**Work to complete**: Reproduce the first line of the material below and each line after it, exactly, through the line containing "simp [wrRole]", and give nothing more.

**The input**:
"""

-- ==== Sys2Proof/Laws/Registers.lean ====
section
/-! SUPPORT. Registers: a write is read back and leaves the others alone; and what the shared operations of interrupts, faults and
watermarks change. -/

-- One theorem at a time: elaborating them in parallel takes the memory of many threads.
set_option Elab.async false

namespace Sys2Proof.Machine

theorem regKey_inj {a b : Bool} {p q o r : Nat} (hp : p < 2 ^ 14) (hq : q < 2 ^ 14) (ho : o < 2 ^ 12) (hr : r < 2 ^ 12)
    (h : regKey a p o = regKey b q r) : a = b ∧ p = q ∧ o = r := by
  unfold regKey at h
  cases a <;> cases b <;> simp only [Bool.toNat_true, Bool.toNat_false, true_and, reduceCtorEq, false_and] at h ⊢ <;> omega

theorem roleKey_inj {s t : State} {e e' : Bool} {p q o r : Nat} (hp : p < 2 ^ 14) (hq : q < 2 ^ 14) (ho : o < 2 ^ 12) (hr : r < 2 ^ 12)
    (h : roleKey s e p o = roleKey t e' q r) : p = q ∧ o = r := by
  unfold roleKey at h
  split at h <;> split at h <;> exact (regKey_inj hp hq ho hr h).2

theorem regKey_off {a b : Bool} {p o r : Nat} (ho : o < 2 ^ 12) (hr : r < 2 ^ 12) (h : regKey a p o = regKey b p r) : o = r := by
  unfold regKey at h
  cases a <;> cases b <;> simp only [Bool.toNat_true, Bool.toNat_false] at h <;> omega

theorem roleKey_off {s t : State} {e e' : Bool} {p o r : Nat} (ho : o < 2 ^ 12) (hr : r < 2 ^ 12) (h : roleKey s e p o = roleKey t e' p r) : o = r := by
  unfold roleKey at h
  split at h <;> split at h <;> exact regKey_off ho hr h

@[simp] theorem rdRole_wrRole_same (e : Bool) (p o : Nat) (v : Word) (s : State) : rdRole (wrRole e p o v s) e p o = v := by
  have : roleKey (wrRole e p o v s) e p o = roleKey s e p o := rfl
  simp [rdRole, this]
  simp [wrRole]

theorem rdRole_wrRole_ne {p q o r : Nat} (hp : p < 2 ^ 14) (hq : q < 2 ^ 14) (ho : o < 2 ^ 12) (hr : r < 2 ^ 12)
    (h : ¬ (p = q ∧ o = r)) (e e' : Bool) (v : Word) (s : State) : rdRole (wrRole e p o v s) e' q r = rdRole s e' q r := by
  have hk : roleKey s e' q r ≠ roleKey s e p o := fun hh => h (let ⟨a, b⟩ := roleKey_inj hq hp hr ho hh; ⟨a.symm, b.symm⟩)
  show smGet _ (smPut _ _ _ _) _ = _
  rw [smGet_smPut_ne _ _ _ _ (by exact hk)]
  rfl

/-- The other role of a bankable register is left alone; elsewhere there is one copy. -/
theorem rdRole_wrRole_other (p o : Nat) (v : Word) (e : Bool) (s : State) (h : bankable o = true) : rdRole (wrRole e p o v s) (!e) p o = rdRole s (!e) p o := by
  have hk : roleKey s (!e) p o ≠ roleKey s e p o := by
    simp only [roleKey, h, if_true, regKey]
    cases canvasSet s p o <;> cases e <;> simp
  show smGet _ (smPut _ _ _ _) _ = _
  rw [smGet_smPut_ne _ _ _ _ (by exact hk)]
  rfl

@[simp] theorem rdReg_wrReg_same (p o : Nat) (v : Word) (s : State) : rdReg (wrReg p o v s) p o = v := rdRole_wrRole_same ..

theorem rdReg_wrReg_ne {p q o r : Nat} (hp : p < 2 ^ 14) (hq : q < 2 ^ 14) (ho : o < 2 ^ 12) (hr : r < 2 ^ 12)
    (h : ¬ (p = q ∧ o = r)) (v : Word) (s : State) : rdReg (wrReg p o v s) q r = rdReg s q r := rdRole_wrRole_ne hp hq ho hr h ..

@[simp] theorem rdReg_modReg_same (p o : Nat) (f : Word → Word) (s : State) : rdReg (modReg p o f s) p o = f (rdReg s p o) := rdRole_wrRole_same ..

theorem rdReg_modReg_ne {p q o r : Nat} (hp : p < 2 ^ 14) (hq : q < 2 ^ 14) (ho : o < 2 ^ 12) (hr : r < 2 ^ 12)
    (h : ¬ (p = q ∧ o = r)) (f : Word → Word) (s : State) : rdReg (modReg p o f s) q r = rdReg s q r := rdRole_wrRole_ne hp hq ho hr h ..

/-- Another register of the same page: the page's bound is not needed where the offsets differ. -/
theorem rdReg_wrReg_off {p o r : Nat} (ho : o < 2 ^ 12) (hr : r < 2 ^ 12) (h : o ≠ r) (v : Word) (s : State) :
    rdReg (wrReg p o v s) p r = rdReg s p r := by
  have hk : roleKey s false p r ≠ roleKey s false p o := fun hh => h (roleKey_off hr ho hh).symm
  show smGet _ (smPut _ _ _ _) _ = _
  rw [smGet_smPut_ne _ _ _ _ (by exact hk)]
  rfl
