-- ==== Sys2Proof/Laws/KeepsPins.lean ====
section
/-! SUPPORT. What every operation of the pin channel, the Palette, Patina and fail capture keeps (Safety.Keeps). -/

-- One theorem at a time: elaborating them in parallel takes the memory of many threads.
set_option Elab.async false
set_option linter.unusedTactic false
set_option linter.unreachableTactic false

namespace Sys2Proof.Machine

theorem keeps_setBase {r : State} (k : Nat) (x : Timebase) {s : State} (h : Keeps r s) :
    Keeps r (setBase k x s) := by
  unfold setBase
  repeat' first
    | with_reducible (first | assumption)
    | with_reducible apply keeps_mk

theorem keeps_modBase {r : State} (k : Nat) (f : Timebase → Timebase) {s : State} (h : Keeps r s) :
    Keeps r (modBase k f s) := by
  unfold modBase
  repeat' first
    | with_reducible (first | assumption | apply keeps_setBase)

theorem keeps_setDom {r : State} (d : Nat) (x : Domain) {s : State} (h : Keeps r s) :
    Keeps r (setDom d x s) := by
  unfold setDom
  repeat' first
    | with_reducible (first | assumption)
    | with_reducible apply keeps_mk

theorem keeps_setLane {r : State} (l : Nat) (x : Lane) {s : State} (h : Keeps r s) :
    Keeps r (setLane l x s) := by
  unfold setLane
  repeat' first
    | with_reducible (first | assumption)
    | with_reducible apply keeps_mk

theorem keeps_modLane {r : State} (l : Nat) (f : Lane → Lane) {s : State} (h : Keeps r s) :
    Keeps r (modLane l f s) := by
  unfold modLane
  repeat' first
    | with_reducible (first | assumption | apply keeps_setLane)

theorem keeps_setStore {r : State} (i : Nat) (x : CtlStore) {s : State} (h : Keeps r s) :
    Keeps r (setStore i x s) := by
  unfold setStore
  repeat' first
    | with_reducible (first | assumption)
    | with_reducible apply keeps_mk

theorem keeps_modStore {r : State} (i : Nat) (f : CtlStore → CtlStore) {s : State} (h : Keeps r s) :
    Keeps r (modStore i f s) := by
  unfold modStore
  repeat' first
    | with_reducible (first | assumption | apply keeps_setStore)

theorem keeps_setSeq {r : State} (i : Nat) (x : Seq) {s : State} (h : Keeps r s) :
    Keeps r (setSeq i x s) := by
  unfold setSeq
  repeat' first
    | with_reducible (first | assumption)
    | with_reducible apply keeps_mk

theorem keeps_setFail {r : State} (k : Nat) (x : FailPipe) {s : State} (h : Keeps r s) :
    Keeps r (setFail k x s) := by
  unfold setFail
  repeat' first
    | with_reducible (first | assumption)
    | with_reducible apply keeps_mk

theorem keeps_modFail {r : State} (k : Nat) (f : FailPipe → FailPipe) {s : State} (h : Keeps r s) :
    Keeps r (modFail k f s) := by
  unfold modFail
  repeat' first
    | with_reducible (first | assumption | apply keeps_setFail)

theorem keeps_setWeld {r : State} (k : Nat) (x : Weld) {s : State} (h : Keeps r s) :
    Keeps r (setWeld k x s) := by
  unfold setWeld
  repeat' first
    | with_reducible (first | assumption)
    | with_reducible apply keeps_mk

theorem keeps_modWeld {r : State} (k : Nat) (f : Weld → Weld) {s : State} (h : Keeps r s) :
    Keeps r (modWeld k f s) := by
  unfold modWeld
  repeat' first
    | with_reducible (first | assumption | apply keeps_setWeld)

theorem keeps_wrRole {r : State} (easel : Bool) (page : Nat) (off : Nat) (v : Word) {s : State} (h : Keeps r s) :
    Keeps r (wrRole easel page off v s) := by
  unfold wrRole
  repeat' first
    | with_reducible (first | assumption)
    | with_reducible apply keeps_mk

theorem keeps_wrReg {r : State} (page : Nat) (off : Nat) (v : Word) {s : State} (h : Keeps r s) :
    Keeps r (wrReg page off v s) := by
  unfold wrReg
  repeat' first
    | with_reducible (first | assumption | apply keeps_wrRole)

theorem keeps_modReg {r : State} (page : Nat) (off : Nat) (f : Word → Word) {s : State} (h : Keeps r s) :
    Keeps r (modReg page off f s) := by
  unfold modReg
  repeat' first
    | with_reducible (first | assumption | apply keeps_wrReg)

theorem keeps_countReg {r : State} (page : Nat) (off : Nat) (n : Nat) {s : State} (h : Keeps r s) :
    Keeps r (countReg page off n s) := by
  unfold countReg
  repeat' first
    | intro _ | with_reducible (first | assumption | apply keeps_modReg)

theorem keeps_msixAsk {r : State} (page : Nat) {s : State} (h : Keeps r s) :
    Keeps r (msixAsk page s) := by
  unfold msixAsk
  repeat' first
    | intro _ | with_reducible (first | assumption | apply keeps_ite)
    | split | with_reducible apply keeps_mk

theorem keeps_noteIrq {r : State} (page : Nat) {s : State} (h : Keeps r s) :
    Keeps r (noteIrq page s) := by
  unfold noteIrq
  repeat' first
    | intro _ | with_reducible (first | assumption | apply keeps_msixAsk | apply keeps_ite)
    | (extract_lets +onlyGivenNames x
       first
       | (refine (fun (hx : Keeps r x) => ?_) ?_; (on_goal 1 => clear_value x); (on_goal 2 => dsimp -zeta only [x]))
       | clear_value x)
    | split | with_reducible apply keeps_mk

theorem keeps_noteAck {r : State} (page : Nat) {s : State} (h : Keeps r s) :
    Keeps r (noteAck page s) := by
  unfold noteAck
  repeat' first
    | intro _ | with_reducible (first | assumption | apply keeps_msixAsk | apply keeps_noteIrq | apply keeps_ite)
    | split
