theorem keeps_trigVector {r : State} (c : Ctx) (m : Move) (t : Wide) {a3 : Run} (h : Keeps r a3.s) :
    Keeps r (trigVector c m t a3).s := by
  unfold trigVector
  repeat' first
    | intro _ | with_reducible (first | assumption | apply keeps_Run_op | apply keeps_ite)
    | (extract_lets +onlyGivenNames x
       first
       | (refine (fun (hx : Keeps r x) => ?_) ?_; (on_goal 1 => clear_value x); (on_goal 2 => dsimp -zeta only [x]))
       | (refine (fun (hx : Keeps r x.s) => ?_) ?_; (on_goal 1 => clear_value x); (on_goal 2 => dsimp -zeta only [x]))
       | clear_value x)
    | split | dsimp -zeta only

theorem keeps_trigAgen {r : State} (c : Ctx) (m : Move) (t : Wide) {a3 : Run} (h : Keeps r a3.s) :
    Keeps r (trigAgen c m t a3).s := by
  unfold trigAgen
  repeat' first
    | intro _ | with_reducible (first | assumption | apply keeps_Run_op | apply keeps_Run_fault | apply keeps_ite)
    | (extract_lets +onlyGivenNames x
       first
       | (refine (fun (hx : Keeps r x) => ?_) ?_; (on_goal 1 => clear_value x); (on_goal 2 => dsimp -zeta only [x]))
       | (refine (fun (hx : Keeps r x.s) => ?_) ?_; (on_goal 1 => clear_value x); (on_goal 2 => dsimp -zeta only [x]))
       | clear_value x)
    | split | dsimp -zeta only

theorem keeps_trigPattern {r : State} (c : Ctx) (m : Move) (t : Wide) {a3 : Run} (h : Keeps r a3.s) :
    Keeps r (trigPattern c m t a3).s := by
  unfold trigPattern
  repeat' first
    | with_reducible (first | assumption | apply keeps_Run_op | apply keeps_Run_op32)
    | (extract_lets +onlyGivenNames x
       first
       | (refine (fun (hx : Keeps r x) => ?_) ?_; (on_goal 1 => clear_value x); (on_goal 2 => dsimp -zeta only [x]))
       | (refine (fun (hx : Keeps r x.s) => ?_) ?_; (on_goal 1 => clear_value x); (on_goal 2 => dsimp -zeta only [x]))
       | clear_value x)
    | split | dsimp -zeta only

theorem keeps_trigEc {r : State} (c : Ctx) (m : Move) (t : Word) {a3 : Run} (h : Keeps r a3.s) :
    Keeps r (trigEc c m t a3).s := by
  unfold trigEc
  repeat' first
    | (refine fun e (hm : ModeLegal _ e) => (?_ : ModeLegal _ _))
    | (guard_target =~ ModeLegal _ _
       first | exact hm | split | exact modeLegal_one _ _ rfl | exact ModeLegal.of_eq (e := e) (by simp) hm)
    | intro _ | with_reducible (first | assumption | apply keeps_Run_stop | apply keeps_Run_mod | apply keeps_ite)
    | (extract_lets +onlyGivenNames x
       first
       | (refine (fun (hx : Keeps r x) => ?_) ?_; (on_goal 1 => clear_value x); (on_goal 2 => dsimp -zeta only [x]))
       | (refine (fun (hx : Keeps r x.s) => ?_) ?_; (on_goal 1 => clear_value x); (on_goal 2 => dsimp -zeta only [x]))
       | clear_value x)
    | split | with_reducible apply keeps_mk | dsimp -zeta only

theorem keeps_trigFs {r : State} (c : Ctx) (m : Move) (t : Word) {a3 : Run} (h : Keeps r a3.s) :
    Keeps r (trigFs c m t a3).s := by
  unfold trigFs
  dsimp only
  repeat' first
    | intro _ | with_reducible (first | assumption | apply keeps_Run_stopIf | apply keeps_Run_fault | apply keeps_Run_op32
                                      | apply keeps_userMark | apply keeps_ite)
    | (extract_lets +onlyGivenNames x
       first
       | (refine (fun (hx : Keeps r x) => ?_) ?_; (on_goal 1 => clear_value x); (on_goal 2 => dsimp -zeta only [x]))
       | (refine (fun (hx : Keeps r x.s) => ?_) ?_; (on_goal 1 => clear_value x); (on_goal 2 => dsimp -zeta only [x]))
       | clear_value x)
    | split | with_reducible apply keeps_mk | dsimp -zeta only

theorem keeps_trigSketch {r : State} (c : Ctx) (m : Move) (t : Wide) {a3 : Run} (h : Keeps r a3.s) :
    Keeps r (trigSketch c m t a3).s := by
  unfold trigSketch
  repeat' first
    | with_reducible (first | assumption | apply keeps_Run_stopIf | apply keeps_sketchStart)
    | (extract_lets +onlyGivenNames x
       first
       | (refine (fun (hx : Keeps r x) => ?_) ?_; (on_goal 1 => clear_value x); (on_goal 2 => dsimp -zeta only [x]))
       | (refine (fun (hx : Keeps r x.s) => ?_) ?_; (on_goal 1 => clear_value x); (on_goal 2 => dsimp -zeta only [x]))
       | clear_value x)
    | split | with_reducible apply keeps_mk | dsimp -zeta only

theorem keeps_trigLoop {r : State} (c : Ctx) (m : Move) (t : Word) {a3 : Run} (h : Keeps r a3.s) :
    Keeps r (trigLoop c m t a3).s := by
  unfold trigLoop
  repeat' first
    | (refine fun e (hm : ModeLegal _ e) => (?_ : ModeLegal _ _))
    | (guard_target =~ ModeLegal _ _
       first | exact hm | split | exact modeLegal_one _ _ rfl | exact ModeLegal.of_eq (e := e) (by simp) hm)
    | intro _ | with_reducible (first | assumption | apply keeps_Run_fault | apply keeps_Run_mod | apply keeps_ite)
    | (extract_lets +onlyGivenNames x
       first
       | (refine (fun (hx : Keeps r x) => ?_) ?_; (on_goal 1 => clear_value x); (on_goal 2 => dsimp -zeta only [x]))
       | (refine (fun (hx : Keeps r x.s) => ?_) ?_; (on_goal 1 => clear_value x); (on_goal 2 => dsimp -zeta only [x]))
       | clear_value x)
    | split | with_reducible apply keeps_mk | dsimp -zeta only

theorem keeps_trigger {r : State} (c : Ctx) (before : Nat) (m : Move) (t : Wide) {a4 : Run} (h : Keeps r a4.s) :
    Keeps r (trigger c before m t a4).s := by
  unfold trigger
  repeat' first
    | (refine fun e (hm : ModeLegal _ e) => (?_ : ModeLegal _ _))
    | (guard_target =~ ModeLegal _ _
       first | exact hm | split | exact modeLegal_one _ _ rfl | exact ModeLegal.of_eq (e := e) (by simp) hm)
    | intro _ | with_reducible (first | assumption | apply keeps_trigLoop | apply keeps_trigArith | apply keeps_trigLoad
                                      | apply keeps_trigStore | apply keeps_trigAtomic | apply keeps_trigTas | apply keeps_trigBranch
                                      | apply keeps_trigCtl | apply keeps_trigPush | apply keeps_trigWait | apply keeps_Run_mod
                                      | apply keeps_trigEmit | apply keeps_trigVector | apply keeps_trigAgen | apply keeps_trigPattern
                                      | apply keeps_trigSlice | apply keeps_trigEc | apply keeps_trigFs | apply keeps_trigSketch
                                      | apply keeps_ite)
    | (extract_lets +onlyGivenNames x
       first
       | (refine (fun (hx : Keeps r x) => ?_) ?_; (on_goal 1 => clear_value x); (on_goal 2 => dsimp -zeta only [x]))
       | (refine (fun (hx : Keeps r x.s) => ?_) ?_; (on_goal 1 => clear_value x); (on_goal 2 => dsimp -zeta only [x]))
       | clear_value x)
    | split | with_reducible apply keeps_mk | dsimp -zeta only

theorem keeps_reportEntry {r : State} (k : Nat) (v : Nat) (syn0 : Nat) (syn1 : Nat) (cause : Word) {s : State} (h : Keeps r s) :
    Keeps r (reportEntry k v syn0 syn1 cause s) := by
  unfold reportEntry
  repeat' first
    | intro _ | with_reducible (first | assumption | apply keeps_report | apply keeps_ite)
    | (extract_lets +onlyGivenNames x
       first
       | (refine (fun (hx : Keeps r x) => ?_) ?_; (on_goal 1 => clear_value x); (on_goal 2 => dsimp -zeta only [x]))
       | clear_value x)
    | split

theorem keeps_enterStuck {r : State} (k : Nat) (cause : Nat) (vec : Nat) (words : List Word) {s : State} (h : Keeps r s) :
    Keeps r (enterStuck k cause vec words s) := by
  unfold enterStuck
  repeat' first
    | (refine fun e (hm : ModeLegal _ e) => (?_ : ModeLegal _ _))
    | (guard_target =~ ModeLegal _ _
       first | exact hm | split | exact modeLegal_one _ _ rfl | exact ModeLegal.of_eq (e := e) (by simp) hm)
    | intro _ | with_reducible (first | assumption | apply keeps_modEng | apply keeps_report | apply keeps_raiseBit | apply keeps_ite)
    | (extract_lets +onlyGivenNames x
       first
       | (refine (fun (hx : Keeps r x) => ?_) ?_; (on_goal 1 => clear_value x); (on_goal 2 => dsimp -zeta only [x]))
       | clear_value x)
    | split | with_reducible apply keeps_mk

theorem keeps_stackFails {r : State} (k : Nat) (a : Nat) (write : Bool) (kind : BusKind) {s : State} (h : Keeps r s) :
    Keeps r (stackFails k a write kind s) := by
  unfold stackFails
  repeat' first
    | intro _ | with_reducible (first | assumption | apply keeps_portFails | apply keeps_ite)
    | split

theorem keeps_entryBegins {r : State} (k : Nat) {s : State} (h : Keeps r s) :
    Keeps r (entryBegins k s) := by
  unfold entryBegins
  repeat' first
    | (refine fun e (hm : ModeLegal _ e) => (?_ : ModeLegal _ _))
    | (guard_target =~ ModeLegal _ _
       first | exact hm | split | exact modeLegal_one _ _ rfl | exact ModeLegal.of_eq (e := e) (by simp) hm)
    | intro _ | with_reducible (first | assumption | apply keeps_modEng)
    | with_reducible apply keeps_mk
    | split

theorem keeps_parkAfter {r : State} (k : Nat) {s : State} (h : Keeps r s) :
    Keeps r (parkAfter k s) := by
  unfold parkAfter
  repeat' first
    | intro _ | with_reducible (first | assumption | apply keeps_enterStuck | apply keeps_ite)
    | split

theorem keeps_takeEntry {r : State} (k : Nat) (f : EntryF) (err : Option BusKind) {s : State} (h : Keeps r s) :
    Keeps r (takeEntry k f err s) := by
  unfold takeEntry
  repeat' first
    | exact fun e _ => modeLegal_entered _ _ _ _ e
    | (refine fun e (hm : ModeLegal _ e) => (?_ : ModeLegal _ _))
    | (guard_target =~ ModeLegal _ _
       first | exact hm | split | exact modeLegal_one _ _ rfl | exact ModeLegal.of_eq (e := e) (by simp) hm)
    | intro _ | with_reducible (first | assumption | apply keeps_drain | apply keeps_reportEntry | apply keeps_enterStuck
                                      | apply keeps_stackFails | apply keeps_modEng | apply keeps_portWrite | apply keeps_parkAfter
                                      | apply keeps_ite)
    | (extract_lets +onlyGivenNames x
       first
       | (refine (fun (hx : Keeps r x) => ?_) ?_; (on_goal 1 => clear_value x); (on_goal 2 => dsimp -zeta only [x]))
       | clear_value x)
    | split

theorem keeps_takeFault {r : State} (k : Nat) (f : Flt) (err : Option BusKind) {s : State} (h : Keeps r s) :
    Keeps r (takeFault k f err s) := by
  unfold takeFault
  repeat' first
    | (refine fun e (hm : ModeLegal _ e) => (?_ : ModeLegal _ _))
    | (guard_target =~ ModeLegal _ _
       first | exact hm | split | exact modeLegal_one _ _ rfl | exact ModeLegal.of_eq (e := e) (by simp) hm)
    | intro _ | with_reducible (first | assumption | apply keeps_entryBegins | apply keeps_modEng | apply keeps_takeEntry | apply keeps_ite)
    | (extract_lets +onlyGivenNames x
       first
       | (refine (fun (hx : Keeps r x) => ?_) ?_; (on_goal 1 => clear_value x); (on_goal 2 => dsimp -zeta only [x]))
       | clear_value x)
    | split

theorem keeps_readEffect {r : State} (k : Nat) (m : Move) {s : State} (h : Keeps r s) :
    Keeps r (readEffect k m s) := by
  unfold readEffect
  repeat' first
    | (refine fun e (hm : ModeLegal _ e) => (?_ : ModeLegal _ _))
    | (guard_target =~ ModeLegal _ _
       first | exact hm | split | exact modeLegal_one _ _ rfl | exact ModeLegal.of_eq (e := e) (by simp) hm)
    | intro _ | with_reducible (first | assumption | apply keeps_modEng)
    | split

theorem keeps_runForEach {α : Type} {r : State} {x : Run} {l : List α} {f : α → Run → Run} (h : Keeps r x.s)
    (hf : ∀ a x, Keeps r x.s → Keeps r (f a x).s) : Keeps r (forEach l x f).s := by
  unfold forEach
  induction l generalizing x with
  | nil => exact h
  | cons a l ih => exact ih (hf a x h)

"""

**Response to the exercise**:
-- ==== Sys2Proof/Laws/Registers.lean ====
section
/-! SUPPORT. Registers: a write is read back and leaves the others alone; and what the shared operations of interrupts, faults and
watermarks change. -/

-- One theorem at a time: elaborating them in parallel takes the memory of many threads.
set_option Elab.async false

namespace Sys2Proof.Machine

theorem regKey_inj {a b : Bool} {p q o r : Nat} (hp : p < 2 ^ 14) (hq : q < 2 ^ 14) (ho : o < 2 ^ 12) (hr : r < 2 ^ 12)
    (h : regKey a p o = regKey b q r) : a = b ∧ p = q ∧ o = r := by
  unfold regKey at h
  cases a <;> cases b <;> simp only [Bool.toNat_true, Bool.toNat_false, true_and, reduceCtorEq, false_and] at h ⊢ <;> omega

theorem roleKey_inj {s t : State} {e e' : Bool} {p q o r : Nat} (hp : p < 2 ^ 14) (hq : q < 2 ^ 14) (ho : o < 2 ^ 12) (hr : r < 2 ^ 12)
    (h : roleKey s e p o = roleKey t e' q r) : p = q ∧ o = r := by
  unfold roleKey at h
  split at h <;> split at h <;> exact (regKey_inj hp hq ho hr h).2

theorem regKey_off {a b : Bool} {p o r : Nat} (ho : o < 2 ^ 12) (hr : r < 2 ^ 12) (h : regKey a p o = regKey b p r) : o = r := by
  unfold regKey at h
  cases a <;> cases b <;> simp only [Bool.toNat_true, Bool.toNat_false] at h <;> omega

theorem roleKey_off {s t : State} {e e' : Bool} {p o r : Nat} (ho : o < 2 ^ 12) (hr : r < 2 ^ 12) (h : roleKey s e p o = roleKey t e' p r) : o = r := by
  unfold roleKey at h
  split at h <;> split at h <;> exact regKey_off ho hr h

@[simp] theorem rdRole_wrRole_same (e : Bool) (p o : Nat) (v : Word) (s : State) : rdRole (wrRole e p o v s) e p o = v := by
  have : roleKey (wrRole e p o v s) e p o = roleKey s e p o := rfl
  simp [rdRole, this]
  simp [wrRole]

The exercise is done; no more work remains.